● SUPPLIED MATERIAL:
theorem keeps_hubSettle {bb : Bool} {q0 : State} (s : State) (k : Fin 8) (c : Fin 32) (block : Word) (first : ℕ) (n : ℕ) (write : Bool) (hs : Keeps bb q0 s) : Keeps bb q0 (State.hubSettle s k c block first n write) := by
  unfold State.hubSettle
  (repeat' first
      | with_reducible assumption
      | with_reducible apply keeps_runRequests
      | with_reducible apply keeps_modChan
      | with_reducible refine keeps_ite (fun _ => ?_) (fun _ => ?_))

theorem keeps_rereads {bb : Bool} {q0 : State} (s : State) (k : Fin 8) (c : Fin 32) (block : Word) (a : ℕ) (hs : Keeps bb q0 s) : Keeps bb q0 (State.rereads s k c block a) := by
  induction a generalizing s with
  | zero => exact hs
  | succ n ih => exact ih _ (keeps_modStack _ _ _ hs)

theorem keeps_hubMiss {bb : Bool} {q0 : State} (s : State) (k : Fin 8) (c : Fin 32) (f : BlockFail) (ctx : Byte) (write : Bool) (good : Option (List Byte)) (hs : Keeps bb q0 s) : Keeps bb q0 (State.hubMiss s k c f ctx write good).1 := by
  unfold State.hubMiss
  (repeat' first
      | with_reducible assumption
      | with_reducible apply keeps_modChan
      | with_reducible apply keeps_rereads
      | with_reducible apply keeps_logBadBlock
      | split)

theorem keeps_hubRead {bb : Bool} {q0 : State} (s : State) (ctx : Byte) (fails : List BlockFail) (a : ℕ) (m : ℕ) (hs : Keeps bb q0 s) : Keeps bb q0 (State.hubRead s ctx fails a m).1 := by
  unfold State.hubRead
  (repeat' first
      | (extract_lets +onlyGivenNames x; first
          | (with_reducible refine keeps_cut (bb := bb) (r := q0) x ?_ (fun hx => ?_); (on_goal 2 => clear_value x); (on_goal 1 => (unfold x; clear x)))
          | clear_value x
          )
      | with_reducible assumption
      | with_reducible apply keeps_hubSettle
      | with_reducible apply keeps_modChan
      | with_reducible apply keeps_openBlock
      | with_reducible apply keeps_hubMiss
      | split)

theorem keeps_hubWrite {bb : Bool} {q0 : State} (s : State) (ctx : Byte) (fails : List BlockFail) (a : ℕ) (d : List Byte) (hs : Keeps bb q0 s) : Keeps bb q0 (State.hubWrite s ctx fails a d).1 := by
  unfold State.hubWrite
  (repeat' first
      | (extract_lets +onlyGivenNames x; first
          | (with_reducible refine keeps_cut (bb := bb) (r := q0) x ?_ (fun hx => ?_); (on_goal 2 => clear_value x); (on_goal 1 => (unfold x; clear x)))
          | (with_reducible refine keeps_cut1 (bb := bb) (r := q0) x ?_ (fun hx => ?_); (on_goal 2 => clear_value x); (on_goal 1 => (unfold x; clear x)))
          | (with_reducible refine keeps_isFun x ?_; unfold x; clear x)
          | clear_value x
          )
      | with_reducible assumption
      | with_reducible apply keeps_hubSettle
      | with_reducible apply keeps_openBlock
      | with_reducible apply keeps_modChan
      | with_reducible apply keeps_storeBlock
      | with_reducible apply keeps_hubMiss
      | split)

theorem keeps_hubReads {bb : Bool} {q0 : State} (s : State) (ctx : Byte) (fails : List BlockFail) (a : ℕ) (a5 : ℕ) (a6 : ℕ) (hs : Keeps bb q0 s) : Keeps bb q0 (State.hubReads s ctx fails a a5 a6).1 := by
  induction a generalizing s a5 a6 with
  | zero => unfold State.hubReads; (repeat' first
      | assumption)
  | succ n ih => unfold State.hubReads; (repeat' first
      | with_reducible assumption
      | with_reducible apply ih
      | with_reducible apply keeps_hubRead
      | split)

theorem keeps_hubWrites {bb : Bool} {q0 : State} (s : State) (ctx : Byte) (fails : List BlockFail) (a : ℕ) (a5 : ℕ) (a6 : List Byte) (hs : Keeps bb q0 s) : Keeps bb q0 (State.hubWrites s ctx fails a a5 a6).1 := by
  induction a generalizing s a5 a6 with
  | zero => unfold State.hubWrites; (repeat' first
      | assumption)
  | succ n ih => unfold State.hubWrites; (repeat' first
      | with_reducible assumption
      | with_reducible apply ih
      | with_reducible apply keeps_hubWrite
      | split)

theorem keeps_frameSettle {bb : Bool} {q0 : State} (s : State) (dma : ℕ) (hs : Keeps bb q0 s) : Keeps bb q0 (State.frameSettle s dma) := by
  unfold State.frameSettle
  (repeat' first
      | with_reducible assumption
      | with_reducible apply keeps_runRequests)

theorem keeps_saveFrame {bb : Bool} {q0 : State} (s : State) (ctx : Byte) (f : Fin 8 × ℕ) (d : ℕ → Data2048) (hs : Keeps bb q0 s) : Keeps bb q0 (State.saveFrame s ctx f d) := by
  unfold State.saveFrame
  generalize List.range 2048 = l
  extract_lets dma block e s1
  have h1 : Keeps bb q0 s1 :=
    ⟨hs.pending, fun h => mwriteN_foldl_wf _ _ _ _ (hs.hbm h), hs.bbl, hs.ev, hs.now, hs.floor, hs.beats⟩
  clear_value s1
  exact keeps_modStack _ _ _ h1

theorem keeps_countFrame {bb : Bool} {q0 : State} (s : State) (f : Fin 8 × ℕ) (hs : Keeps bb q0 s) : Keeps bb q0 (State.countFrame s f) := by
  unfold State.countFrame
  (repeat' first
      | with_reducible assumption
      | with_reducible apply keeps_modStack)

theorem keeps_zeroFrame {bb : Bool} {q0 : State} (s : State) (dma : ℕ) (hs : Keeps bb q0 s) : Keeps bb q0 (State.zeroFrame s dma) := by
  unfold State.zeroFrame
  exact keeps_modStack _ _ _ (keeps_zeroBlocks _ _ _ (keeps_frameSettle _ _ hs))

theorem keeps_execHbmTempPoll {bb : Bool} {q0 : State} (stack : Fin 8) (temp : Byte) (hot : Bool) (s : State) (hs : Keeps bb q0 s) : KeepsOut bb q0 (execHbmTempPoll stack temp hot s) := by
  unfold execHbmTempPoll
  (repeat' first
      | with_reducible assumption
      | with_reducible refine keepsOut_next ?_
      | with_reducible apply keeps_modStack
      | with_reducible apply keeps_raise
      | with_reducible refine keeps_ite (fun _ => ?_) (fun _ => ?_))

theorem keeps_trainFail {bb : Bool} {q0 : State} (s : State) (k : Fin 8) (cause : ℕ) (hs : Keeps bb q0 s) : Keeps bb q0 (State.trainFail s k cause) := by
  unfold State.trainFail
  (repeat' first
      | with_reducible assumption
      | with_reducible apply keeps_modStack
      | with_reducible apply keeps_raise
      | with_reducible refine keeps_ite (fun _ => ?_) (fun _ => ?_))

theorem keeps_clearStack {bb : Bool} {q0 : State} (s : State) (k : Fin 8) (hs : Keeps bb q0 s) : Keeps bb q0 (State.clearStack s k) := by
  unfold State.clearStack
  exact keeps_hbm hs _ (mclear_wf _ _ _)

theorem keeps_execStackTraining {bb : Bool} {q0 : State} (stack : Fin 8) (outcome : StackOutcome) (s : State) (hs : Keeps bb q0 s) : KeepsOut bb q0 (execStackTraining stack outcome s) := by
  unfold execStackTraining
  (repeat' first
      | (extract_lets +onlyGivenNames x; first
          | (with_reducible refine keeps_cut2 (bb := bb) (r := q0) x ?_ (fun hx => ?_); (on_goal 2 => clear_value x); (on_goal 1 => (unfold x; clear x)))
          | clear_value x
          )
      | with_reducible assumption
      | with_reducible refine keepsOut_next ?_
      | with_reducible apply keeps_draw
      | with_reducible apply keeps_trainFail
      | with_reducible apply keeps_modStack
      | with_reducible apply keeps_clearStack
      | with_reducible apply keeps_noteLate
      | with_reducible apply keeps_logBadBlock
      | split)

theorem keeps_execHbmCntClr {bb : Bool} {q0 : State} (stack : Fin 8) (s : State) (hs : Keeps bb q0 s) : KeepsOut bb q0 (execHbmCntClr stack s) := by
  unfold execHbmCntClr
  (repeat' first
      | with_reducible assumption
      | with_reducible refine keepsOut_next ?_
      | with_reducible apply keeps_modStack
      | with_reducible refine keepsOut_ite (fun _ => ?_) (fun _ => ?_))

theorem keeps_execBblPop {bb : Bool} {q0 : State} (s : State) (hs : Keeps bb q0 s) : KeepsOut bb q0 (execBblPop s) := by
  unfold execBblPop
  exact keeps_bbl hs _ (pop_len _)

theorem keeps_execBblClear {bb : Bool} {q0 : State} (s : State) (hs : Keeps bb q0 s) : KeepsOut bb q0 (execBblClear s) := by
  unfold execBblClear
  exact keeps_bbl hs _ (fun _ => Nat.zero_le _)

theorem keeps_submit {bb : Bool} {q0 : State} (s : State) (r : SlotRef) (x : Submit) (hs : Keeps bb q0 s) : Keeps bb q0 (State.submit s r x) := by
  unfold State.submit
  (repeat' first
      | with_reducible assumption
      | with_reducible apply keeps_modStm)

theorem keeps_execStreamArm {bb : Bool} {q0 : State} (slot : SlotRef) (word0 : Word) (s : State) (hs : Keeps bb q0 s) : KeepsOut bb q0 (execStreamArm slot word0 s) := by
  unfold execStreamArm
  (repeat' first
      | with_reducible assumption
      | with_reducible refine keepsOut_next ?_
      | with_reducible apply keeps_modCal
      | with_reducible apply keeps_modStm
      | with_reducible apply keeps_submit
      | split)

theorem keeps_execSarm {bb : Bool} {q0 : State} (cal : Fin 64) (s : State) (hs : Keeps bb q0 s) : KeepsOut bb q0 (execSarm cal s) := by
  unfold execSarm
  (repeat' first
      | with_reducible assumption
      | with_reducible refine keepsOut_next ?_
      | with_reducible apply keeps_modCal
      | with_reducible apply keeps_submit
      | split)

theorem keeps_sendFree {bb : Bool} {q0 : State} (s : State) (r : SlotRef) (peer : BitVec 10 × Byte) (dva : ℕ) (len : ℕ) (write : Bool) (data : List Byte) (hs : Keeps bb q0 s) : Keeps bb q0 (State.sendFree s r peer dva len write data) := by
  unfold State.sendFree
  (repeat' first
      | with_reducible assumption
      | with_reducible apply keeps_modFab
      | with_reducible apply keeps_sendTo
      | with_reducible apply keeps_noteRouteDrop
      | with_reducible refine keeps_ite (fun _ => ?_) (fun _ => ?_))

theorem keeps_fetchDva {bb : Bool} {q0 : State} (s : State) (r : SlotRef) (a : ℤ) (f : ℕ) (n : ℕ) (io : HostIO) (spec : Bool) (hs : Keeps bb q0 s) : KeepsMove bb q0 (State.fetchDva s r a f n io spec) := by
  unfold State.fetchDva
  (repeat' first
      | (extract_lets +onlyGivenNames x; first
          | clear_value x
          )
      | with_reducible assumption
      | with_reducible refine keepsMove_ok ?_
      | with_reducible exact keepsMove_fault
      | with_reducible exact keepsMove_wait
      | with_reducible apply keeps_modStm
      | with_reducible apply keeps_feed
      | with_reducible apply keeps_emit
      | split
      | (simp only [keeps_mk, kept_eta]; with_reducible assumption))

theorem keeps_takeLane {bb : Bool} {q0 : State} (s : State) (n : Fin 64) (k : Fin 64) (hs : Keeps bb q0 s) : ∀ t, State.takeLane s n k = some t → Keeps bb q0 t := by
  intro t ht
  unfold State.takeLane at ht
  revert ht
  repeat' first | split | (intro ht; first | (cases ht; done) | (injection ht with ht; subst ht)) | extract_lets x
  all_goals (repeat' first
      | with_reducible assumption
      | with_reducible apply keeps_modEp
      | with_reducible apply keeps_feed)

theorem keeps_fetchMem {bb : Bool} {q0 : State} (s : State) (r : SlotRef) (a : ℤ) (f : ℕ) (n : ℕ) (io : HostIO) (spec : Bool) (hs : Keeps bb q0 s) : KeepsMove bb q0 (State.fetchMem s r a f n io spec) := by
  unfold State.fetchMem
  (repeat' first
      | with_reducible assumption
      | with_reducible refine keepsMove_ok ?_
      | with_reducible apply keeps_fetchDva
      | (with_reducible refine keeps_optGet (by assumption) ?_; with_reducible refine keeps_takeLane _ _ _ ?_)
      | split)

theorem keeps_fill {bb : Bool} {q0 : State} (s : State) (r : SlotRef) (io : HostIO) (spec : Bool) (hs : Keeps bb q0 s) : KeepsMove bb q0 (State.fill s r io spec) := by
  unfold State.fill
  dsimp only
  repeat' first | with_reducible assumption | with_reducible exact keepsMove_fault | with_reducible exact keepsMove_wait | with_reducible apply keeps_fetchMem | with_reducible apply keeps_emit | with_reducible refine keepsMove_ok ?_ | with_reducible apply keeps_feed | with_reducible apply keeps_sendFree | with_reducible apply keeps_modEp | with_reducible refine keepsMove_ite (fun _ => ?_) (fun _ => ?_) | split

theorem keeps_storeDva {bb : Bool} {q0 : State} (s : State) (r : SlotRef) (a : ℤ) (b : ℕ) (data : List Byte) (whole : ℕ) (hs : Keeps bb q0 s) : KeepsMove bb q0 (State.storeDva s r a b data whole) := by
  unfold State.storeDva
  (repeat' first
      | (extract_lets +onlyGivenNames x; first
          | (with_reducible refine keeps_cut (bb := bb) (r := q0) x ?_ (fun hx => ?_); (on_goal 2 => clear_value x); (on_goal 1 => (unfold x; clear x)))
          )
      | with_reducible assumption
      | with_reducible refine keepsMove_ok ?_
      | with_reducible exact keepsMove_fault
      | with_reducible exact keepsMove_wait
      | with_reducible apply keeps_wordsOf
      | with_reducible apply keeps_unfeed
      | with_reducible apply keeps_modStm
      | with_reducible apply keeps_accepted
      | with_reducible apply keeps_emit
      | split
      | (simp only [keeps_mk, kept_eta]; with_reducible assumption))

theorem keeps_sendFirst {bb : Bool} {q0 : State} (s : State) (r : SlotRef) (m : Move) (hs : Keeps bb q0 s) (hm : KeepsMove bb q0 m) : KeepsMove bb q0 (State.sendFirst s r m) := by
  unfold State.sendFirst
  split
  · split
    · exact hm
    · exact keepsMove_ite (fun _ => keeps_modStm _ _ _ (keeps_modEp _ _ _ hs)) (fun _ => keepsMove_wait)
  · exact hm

● EXERCISE INSTRUCTIONS: Show each line of the data that contains the string "execStreamArm".

● REPLY:
theorem keeps_execStreamArm {bb : Bool} {q0 : State} (slot : SlotRef) (word0 : Word) (s : State) (hs : Keeps bb q0 s) : KeepsOut bb q0 (execStreamArm slot word0 s) := by
  unfold execStreamArm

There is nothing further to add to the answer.